Everything in the listing below from the line containing "if ffMax 3 <" through the line containing "def Num.abs : Num → Num" must be repeated exactly; the remaining lines are not wanted.

======== EXTRACTED INFORMATION ========

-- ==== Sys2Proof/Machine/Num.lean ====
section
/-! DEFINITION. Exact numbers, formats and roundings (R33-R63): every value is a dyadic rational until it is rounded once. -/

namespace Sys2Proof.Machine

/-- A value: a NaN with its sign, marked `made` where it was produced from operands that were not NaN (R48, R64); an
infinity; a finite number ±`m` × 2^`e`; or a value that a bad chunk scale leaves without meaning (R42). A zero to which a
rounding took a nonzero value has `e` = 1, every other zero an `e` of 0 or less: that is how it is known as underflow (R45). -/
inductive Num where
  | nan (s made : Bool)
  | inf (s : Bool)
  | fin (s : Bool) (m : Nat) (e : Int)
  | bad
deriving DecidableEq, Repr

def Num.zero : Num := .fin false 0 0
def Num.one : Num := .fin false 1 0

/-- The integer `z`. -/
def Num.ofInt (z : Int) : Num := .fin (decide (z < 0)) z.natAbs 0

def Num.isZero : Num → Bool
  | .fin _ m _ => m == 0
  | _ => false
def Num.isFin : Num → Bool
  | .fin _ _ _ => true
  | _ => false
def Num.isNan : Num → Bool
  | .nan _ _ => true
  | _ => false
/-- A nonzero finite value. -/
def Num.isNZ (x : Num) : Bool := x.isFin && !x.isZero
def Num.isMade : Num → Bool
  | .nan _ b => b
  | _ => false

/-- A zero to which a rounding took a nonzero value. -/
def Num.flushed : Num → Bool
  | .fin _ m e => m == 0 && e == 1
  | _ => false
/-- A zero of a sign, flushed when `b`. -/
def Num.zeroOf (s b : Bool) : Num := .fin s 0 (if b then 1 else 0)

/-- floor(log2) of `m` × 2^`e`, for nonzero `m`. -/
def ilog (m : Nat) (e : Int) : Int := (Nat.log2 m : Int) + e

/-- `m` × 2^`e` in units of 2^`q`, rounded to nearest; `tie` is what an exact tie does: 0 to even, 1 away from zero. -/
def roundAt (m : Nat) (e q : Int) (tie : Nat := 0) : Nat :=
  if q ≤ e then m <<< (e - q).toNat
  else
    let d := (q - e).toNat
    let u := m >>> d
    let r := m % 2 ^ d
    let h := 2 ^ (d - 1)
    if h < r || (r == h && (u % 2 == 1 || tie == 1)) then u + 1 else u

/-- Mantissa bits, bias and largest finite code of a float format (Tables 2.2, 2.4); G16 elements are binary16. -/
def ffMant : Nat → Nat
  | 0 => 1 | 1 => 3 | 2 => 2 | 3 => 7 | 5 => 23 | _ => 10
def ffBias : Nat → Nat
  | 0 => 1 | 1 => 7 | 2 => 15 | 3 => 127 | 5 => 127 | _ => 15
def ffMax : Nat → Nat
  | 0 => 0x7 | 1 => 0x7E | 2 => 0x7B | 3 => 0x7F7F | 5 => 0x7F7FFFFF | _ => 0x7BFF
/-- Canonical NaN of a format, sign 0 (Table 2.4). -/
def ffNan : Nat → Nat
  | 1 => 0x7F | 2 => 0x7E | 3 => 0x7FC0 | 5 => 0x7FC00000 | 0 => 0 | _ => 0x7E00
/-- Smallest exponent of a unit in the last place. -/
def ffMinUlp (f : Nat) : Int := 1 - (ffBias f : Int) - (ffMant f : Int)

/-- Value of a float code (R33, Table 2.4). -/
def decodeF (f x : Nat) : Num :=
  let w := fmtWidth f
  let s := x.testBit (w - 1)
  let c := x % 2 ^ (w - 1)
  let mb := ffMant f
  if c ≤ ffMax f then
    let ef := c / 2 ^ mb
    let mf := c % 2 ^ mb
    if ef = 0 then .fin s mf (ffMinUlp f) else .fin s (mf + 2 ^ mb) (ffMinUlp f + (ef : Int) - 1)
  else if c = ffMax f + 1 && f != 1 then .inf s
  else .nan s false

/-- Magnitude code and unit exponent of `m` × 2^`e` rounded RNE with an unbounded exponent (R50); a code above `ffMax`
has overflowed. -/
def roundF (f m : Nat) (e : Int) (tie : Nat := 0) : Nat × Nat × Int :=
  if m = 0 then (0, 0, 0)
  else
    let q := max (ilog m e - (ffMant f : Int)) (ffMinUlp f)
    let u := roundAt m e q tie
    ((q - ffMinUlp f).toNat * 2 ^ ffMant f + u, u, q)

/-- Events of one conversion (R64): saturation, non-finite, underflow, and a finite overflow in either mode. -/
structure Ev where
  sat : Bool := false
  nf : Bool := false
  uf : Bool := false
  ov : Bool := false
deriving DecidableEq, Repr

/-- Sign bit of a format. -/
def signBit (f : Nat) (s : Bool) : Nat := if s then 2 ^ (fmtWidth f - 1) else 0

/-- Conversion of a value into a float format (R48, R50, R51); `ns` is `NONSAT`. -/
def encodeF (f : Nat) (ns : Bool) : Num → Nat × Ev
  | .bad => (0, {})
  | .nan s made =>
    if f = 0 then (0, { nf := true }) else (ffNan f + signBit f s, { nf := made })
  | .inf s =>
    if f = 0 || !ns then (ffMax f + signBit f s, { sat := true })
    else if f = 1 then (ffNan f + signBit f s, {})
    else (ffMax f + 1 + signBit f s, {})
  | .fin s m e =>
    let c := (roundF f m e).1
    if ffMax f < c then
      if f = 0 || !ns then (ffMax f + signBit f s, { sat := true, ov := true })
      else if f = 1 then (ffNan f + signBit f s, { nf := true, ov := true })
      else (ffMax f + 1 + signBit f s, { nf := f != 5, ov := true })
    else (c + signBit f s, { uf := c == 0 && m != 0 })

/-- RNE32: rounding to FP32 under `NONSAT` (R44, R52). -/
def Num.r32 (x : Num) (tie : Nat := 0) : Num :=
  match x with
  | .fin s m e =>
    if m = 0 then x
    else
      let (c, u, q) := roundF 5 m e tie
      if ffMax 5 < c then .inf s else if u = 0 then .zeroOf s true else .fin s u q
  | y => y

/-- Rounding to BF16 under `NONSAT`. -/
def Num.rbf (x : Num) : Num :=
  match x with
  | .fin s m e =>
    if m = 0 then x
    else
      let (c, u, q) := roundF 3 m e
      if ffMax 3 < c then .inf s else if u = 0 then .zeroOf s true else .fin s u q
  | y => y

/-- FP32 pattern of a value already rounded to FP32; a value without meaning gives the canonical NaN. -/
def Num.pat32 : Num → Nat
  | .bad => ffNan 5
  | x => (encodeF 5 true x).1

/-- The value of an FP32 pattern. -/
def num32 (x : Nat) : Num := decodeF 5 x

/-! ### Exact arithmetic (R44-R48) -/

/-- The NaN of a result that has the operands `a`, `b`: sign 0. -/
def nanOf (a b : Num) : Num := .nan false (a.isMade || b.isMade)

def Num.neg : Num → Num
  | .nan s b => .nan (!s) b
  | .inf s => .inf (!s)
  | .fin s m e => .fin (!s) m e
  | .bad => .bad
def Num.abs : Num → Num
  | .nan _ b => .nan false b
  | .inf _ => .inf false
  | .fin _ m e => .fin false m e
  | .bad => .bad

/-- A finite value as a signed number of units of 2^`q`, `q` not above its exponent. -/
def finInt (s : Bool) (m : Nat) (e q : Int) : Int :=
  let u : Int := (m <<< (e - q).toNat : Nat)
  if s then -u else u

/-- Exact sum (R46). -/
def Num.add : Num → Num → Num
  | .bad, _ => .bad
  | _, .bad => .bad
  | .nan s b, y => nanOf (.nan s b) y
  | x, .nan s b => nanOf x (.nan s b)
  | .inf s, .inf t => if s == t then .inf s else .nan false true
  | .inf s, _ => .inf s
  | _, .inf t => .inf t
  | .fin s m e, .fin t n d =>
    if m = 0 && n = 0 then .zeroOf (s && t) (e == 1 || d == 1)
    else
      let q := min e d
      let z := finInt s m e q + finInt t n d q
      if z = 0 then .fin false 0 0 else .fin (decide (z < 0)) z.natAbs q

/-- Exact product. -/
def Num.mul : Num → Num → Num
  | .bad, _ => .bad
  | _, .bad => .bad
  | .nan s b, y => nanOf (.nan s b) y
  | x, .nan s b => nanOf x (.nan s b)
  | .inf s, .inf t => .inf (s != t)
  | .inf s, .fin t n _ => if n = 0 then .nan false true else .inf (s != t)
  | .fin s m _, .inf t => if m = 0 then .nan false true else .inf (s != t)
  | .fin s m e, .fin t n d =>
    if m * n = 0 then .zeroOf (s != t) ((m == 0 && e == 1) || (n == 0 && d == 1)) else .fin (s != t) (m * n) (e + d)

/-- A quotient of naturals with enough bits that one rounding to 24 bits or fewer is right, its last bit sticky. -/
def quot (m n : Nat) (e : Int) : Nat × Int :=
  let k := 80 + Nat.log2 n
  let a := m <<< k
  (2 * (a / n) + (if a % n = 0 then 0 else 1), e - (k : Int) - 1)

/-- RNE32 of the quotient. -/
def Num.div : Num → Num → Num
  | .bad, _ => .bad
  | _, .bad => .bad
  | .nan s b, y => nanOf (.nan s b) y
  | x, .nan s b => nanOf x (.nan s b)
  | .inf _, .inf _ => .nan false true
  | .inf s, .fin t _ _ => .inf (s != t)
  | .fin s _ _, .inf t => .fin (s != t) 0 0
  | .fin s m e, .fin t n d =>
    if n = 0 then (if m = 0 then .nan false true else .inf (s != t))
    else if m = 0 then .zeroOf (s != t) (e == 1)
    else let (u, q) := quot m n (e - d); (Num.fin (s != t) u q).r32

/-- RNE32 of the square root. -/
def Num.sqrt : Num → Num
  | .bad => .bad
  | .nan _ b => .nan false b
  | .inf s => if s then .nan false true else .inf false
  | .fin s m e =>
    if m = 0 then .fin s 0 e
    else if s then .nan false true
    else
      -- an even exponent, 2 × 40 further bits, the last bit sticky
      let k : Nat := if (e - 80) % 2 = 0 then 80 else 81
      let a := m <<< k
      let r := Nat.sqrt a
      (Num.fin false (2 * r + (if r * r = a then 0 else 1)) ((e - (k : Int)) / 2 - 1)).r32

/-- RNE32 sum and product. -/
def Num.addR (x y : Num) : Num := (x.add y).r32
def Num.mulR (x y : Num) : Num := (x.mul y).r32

========

ANSWER BOX:
      if ffMax 3 < c then .inf s else if u = 0 then .zeroOf s true else .fin s u q
  | y => y

/-- FP32 pattern of a value already rounded to FP32; a value without meaning gives the canonical NaN. -/
def Num.pat32 : Num → Nat
  | .bad => ffNan 5
  | x => (encodeF 5 true x).1

/-- The value of an FP32 pattern. -/
def num32 (x : Nat) : Num := decodeF 5 x

/-! ### Exact arithmetic (R44-R48) -/

/-- The NaN of a result that has the operands `a`, `b`: sign 0. -/
def nanOf (a b : Num) : Num := .nan false (a.isMade || b.isMade)

def Num.neg : Num → Num
  | .nan s b => .nan (!s) b
  | .inf s => .inf (!s)
  | .fin s m e => .fin (!s) m e
  | .bad => .bad
def Num.abs : Num → Num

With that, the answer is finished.